Continuação do post anterior
Equilíbrio semelhante ao do
pêndulo de um relógio
Quando
o homem impõe respeito e tem carinho, ele possui um equilíbrio semelhante ao do
pêndulo de um relógio, que chega a um extremo, vai ao outro extremo, e deste
volta para o primeiro, fazendo os ponteiros marcarem a hora certa.
Debaixo
de certo ponto de vista, o carinho e a veneração também se equilibram dessa
forma: quem chega ao extremo do carinho fica desejoso de venerar; quem atinge o
extremo da veneração quer acariciar. Essas duas coisas se completam.
Compreende-se
assim que em presença de uma mãe como foi Dona Lucilia, a tendência para a
veneração e para o carinho eram enormes.
Para
falar da veneração, lembro-me dos pitos que recebi dela e de como eu queria bem
a esses pitos.
Ela
passava o pito de modo tão respeitável, mas ao mesmo tempo era tão carinhosa
que depois da repreensão eu saía meio ofegante de admiração.
Qual é
a criança que não merece um pito de vez em quando? Tenho visto muitos filhos
receberem pitos de suas mães e saírem furiosos, e também as mães ficarem
furiosas quando repreendem os filhos. Furiosa comigo mamãe nunca esteve; ela
passava pitos, mas eram pitos bondosos, firmes, e também lógicos, bem
raciocinados; às vezes, ela empregava umas fórmulas quase duras, mas ditas com
muito carinho.
Lembro-me
de uma fórmula usada por ela a propósito de meus boletins.

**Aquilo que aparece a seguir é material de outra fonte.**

/-- Settles O10: what `enrol` leaves, then the stall held or the wait list joined. -/
theorem newRecordHasItsCreationValues : Obligations.NewRecordHasItsCreationValues := by
  intro s f hook found sender hsound hlen t
  obtain ⟨hticket1, hticket2, hfresh⟩ := nextTicket_spec hlen
  obtain ⟨-, hfree, hlowest⟩ := nextSlot_spec hsound hlen
  have hnew : s.record? s.nextTicket = none := by
    simpa [State.record?] using hfresh
  rcases found with _ | ⟨st, fallback⟩
  · have ht : t = (s.enrol f hook false sender).joinWaitList s.nextTicket := acceptCar_none s f hook sender
    refine ⟨⟨hnew, hticket1, hticket2, by simp [ht]⟩, fun k hk hkfree => ?_, fun l hl => ?_, fun l hl => ?_, ?_, ?_, ?_,
      s.newRecord f hook false sender, ?_, hfree, hlowest, ?_⟩
    · simpa [ht] using hook?_enrol s f hook false sender hk hkfree
    · simp [ht, lane_enrol, hl]
    · simp [ht, lane_enrol, hl]
    · simp
    · simp
    · simp [ht]
    · simpa [ht] using record?_enrol s f hook false sender hlen
    · simp [State.newRecord, ht]
  · have ht : t = _ := acceptCar_some s f hook st fallback sender
    refine ⟨⟨hnew, hticket1, hticket2, ?_⟩, fun k hk hkfree => ?_, fun l hl => ?_, fun l hl => ?_, ?_, ?_, ?_,
      { s.newRecord f hook true sender with stall := some st, flags := { chargeUnmet := fallback } }, ?_, hfree,
      hlowest, ?_⟩
    · cases sender <;> simp [ht]
    · simpa [ht] using hook?_enrol s f hook true sender hk hkfree
    · simp [ht, lane_enrol, hl]
    · simp [ht, lane_enrol, hl]
    · rintro st' fallback' x ⟨⟩ hx
      rw [ht]
      simp [stall?_holdStall, stall?_congr (State.enrol_frame s f hook true sender).1, hx, Stall.resetRuns]
    · rintro a rfl - ha
      simp [ht, State.startParking, ha]
    · rintro (rfl | hnone)
      · simp [ht, State.startParking]
      · cases hnone
    · rw [ht]
      cases fallback <;>
        simp [record?_enrol s f hook true sender hlen, State.newRecord, RecordFlags.stallChanged]
    · simp [State.newRecord, ht]

end Sys2Proof.Machine
end

section
/-! What a suspension does to the record, its hook, its entry and the attendant of its job (R19, R80, R122, R124, R152). -/

namespace Sys2Proof.Machine

open Sys2Proof.Safety

/-! ### Attendants of a job withdrawn -/

/-- The idle list and the roster after a return to the front depend on the roster alone. -/
theorem idleFront_dr_congr {q s : State} (h : q.dr = s.dr) (a : Nat) : (q.idleFront a).dr = (s.idleFront a).dr := by
  have hinsert (since : Time) (l : List Nat) : q.insertIdle a since l = s.insertIdle a since l := by
    induction l with
    | nil => rfl
    | cons b bs ih => simp only [State.insertIdle, ih, attendant_congr h]
  simp only [State.idleFront, State.lookDue_frame, State.setIdle, State.modAttendant, attendant_congr h, hinsert, h]

/-- After a return to the back they depend on the roster and on the elapsed count. -/
theorem idleBack_dr_congr {q s : State} (h : q.dr = s.dr) (hsa : q.sa = s.sa) (a : Nat) :
    (q.idleBack a).dr = (s.idleBack a).dr := by
  simp only [State.idleBack, State.lookDue_frame, State.setIdle, State.modAttendant, h, hsa]

/-- WITHDRAWN joins the transmit buffer (R150, R152, R155). -/
theorem withdrawnSent_sendWithdrawn {q s : State} (hdr : q.dr = s.dr) (hlk : q.lk = s.lk) (a t reason : Nat) :
    WithdrawnSent s a t reason (q.sendWithdrawn a t reason).lk.tx := by
  intro identity hon hhandset hroom
  have hroom : s.lk.tx.length < Config.txPlaces := hroom
  have hsigned : q.signedOn a = true := by simp [State.signedOn, attendant_congr hdr, hon]
  simp [State.sendWithdrawn, State.sendTo, hsigned, attendant_congr hdr, hhandset, State.pushFrame, hlk, hroom]

@[simp] theorem State.idleFront_due (s : State) (a : Nat) : (s.idleFront a).due = { s.due with look := true } := rfl

@[simp] theorem State.idleBack_due (s : State) (a : Nat) : (s.idleBack a).due = { s.due with look := true } := rfl

/-- The removal of an entry is a trigger for the serving pass (R96). -/
theorem removeEntry_serve {s : State} {t : Nat} {e : Entry} (he : s.entry? t = some e) :
    (s.removeEntry t).due.serve = true := by
  simp [State.removeEntry, he, State.serveDue]

theorem dropEntry_serve {s : State} {t : Nat} (he : s.entry? t ≠ none) : (s.dropEntry t).due.serve = true := by
  obtain ⟨e, he⟩ := Option.ne_none_iff_exists'.mp he
  unfold State.dropEntry
  simp only [he]
  split <;> simp [State.withdrawOffer, State.suspendJob, removeEntry_serve he]

@[simp] theorem State.removeEntry_dr (s : State) (t : Nat) : (s.removeEntry t).dr = s.dr := by simp

/-- A dropped entry that nobody works on leaves roster and links (R124). -/
theorem dropEntry_queued {s : State} {t : Nat} (h : ∀ x, s.entry? t = some x → x.status = .queued) :
    (s.dropEntry t).dr = s.dr ∧ (s.dropEntry t).lk = s.lk := by
  unfold State.dropEntry
  split
  · exact ⟨rfl, rfl⟩
  next e he =>
    simp only [h e he]
    simp

/-- A dropped entry that was offered returns its attendant to the front, told WITHDRAWN with reason 0 (R124). -/
theorem dropEntry_offered {s : State} {t a : Nat} {x : Entry} (hx : s.entry? t = some x) (hst : x.status = .offered)
    (ha : x.attendant = some a) :
    (s.dropEntry t).dr = (s.idleFront a).dr ∧ WithdrawnSent s a t 0 (s.dropEntry t).lk.tx := by
  have hq : s.dropEntry t = ((s.removeEntry t).sendWithdrawn a t 0).idleFront a := by
    simp only [State.dropEntry, hx, hst, ha]; rfl
  rw [hq]
  exact ⟨idleFront_dr_congr (by simp) a, withdrawnSent_sendWithdrawn (by simp) (by simp) a t 0⟩

/-- A dropped entry that was taken returns its attendant to the back, told WITHDRAWN with reason 1 (R122, R124). -/
theorem dropEntry_taken {s : State} {t a : Nat} {x : Entry} (hx : s.entry? t = some x) (hst : x.status = .taken)
    (ha : x.attendant = some a) :
    (s.dropEntry t).dr = (s.idleBack a).dr ∧ WithdrawnSent s a t 1 (s.dropEntry t).lk.tx := by
  have hq : s.dropEntry t = ((s.removeEntry t).sendWithdrawn a t 1).idleBack a := by
    simp only [State.dropEntry, hx, hst, ha]; rfl
  rw [hq]
  exact ⟨idleBack_dr_congr (by simp) (by simp) a, withdrawnSent_sendWithdrawn (by simp) (by simp) a t 1⟩

/-- The parker is left alone where the record is not INBOUND, names no attendant, or has a MOVE entry (R122). -/
theorem suspendParker_none {s : State} {r : Record}
    (h : r.state ≠ .inbound ∨ r.attendant = none ∨ s.hasEntry r.ticket .move = true) : s.suspendParker r = s := by
  unfold State.suspendParker
  split
  next a hst ha => rcases h with h | h | h <;> simp_all
  · rfl

/-! ### The hook of a suspended record (R80) -/

/-- The windows that a suspension ends at once: an OPEN hook in panel service, and a second period. -/
def Hook.windowEnds (service : Bool) (k : Hook) : Prop :=
  (k.state = .opened ∧ service = true) ∨ (k.state = .held ∧ k.phase = .running)

/-- The windows that a suspension closes: an OPEN hook out of service, in phase RUNNING or CLOSING. -/
def Hook.windowCloses (service : Bool) (k : Hook) : Prop :=
  k.state = .opened ∧ service = false ∧ (k.phase = .running ∨ k.phase = .closing)

section

variable {s : State} {h : Nat} {k : Hook}

theorem endWindow_ends (hk : s.hook? h = some k) (hends : k.windowEnds (s.hookInService h)) :
    (s.endWindow h).hook? h = some k.windowEnded := by
  have hq : s.endWindow h = s.updHook h Hook.windowEnded := by
    rcases hends with ⟨hst, hserv⟩ | ⟨hst, hph⟩
    · simp [State.endWindow, hk, hst, hserv]
    · simp [State.endWindow, hk, hst, hph]
  have hreq : k.windowEnded.required (s.hookInService h) = k.required (s.hookInService h) := by
    rcases hends with ⟨hst, hserv⟩ | ⟨hst, hph⟩
    · simp [Hook.required, hserv]
    · simp [Hook.required, Hook.windowEnded, hst]
  rw [hq]
  exact (hook?_updHook_quiet s h _ k hk hreq).1

theorem endWindow_closes (hk : s.hook? h = some k) (hcloses : k.windowCloses (s.hookInService h)) :
    ∃ k', (s.endWindow h).hook? h = some k' ∧ k'.state = .opened ∧ k'.phase = .ending ∧ k'.window = none ∧
      k'.attendant = k.attendant ∧ k'.bound = k.bound ∧
      (k.phase = .running → k'.latch = some .closed ∧ (s.endWindow h).kc.sent = s.kc.sent ++ [⟨h, .closed⟩]) ∧
      (k.phase = .closing → k'.latch = k.latch ∧ (s.endWindow h).kc.sent = s.kc.sent) := by
  obtain ⟨hst, hserv, hph⟩ := hcloses
  have hq : s.endWindow h = s.updHook h fun k => { k with window := none, phase := .ending } := by
    simp [State.endWindow, hk, hst, hserv, hph]
  rw [hq]
  rcases hph with hph | hph
  · obtain ⟨hhook, hsent⟩ := hook?_updHook_moved s h (fun k => { k with window := none, phase := .ending }) k hk
      (by simp [Hook.required, hst, hserv, hph])
    refine ⟨_, hhook, hst, rfl, rfl, rfl, rfl, fun _ => ⟨?_, ?_⟩, fun hc => absurd (hph.symm.trans hc) (by decide)⟩
    · simp [Hook.required, hst, hserv]
    · rw [hsent]; simp [Hook.required, hst, hserv]
  · obtain ⟨hhook, hsent⟩ := hook?_updHook_quiet s h (fun k => { k with window := none, phase := .ending }) k hk
      (by simp [Hook.required, hst, hserv, hph])
    exact ⟨_, hhook, hst, rfl, rfl, rfl, rfl, fun hc => absurd (hph.symm.trans hc) (by decide), fun _ => ⟨rfl, hsent⟩⟩

theorem endWindow_stays (hk : s.hook? h = some k) (hends : ¬k.windowEnds (s.hookInService h))
    (hcloses : ¬k.windowCloses (s.hookInService h)) : s.endWindow h = s := by
  unfold Hook.windowEnds at hends
  unfold Hook.windowCloses at hcloses
  unfold State.endWindow
  simp only [hk]
  split
  next hst =>
    have hserv : s.hookInService h = false := by
      rw [← Bool.not_eq_true]; exact fun hs => hends (Or.inl ⟨hst, hs⟩)
    have hph : ¬(k.phase = .running ∨ k.phase = .closing) := fun hp => hcloses ⟨hst, hserv, hp⟩
    simp [hserv, hph]
  next hst => simp [show k.phase ≠ .running from fun hp => hends (Or.inr ⟨hst, hp⟩)]
  · rfl

theorem hook?_endWindow_other {g : Nat} (hg : g ≠ h) : (s.endWindow h).hook? g = s.hook? g := by
  unfold State.endWindow
  repeat' split
  all_goals simp only [hook?_updHook_other s h g _ hg]

/-- A window ended gives no key away: the record's key is with the attendant it was with (R19). -/
theorem keyHolder_endWindow (s : State) (r : Record) : (s.endWindow r.hook).keyHolder r = s.keyHolder r := by
  cases hk : s.hook? r.hook with
  | none => simp [State.endWindow, hk]
  | some k =>
    by_cases hends : k.windowEnds (s.hookInService r.hook)
    · have hout : k.state ≠ .out := by rcases hends with ⟨hst, -⟩ | ⟨hst, -⟩ <;> simp [hst]
      simp [State.keyHolder, hk, endWindow_ends hk hends, Hook.windowEnded, hout]
    · by_cases hcloses : k.windowCloses (s.hookInService r.hook)
      · obtain ⟨k', hk', hst', -⟩ := endWindow_closes hk hcloses
        simp [State.keyHolder, hk, hk', hst', hcloses.1]
      · rw [endWindow_stays hk hends hcloses]

end

@[simp] theorem State.updHook_serve (s : State) (h : Nat) (f : Hook → Hook) :
    (s.updHook h f).due.serve = s.due.serve := by
  unfold State.updHook
  split
  · rfl
  · dsimp only; split <;> simp

@[simp] theorem State.endWindow_serve (s : State) (h : Nat) : (s.endWindow h).due.serve = s.due.serve := by
  unfold State.endWindow
  repeat' split
  all_goals simp

/-! ### The suspension (R19) -/

/-- The record as a suspension leaves it. -/
def Record.suspended (limit : Nat) (holder : Option Nat) (why : SuspendReason) (r : Record) : Record :=
  { r.enter .suspended limit with call := none, attendant := holder, reason := some why }

section

variable {s : State} {t : Nat} {r : Record}

/-- The state in which the record is set aside: its parker, its entry, its place on the wait list and its window gone. -/
def State.cutLoose (s : State) (t : Nat) (r : Record) : State :=
  (((s.suspendParker r).dropEntry t).leaveWaitList t).endWindow r.hook

theorem suspend_eq (hr : s.record? t = some r) (why : SuspendReason) :
    s.suspend t why = ((s.cutLoose t r).setState t .suspended).modRecord t fun q =>
      { q with call := none, attendant := s.keyHolder r, reason := some why } := by
  have hholder : (s.cutLoose t r).keyHolder r = s.keyHolder r := by
    rw [State.cutLoose, keyHolder_endWindow]
    simp [State.keyHolder, hook?_congr (q := ((s.suspendParker r).dropEntry t).leaveWaitList t) (s := s) (by simp)]
  simp only [State.suspend, hr]
  rw [← hholder]
  rfl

Boletins do Colégio São Luís
No
Colégio São Luís, dos padres jesuítas, as notas dos alunos eram dadas todos os
meses. Havia uma caderneta com doze páginas, equivalente aos meses do ano. Em
cada página estavam impressas, numa coluna, os nomes das matérias, a primeira
das quais era Religião.
Ao lado
dessa coluna existia outra na qual se consignavam as notas relativas ao estudo
e ao comportamento em sala de aula. Em geral, quem estudava era bem comportado
na aula; e quem era bem comportado estudava.
Mas
havia alguns alunos de péssimo comportamento; cheguei a ver um padre chorar por
causa das atitudes de um aluno.
Às
vezes, o padre dizia para algum aluno que estava conversando no fundo da sala
de aula:
—
Fulano, venha cá e fique de pé, olhando para a parede.
O
menino ficava, então, até ao fim da aula nessa posição, o que era uma coisa
muito desagradável.
Havia
um aluno que possuía um hábito horrível. Ele pegava as pálpebras e as virava
pelo avesso; ficavam então aqueles olhões saltados e, como a pálpebra do lado
de dentro é vermelha, aquela vermelhidão.
O padre
o chamava para ir até a frente. Ele ia e ficava olhando para o lado, enquanto o
sacerdote continuava dando aula. De repente o padre percebia uma gargalhada e
procurava saber o que havia: era aquele aluno que tinha virado as pálpebras e
estava olhando para os colegas de classe. O sacerdote não percebia logo porque,
quando parava de falar, o aluno desvirava as pálpebras. O padre olhava para ele
e o aluno fitava o padre com uma cara muito natural. Era só o padre recomeçar a
aula, que ele novamente virava as pálpebras.
Alunos
como esse são verdadeiro tormento para o professor.
Então,
havia notas de comportamento e de aproveitamento, para cada matéria.
Dona
Lucilia costumava me dizer o seguinte: “Eu faço questão que você tenha notas
boas em tudo, mas quero sobretudo em comportamento. Porque se no aproveitamento
tiver notas baixas, é sinal de que você é burro. Fico com muita pena de ter um
filho burro, mas não se nega alimento nem para os burros, de maneira que você
pode ficar vivendo e comendo aqui como burro da casa.”
Naturalmente
ela falava isso para me dar brio.
Depois
continuava: “Em comportamento, não. O aluno recebe nota má de comportamento
porque é ruim, e filho ruim eu não tolero. Ninguém tem culpa de ter nascido burro,
e se eu pus no mundo um filho burro, chamado Plinio, paciência. Mas se eu pus
no mundo um filho, ele tem que ser bom; não posso tolerar que seja ruim.”
Eu
olhava para mamãe e pensava: “Será que ela acha que eu sou burro? De repente
sou mesmo, hein! Que coisa desagradável, mas, afinal, o que posso fazer?”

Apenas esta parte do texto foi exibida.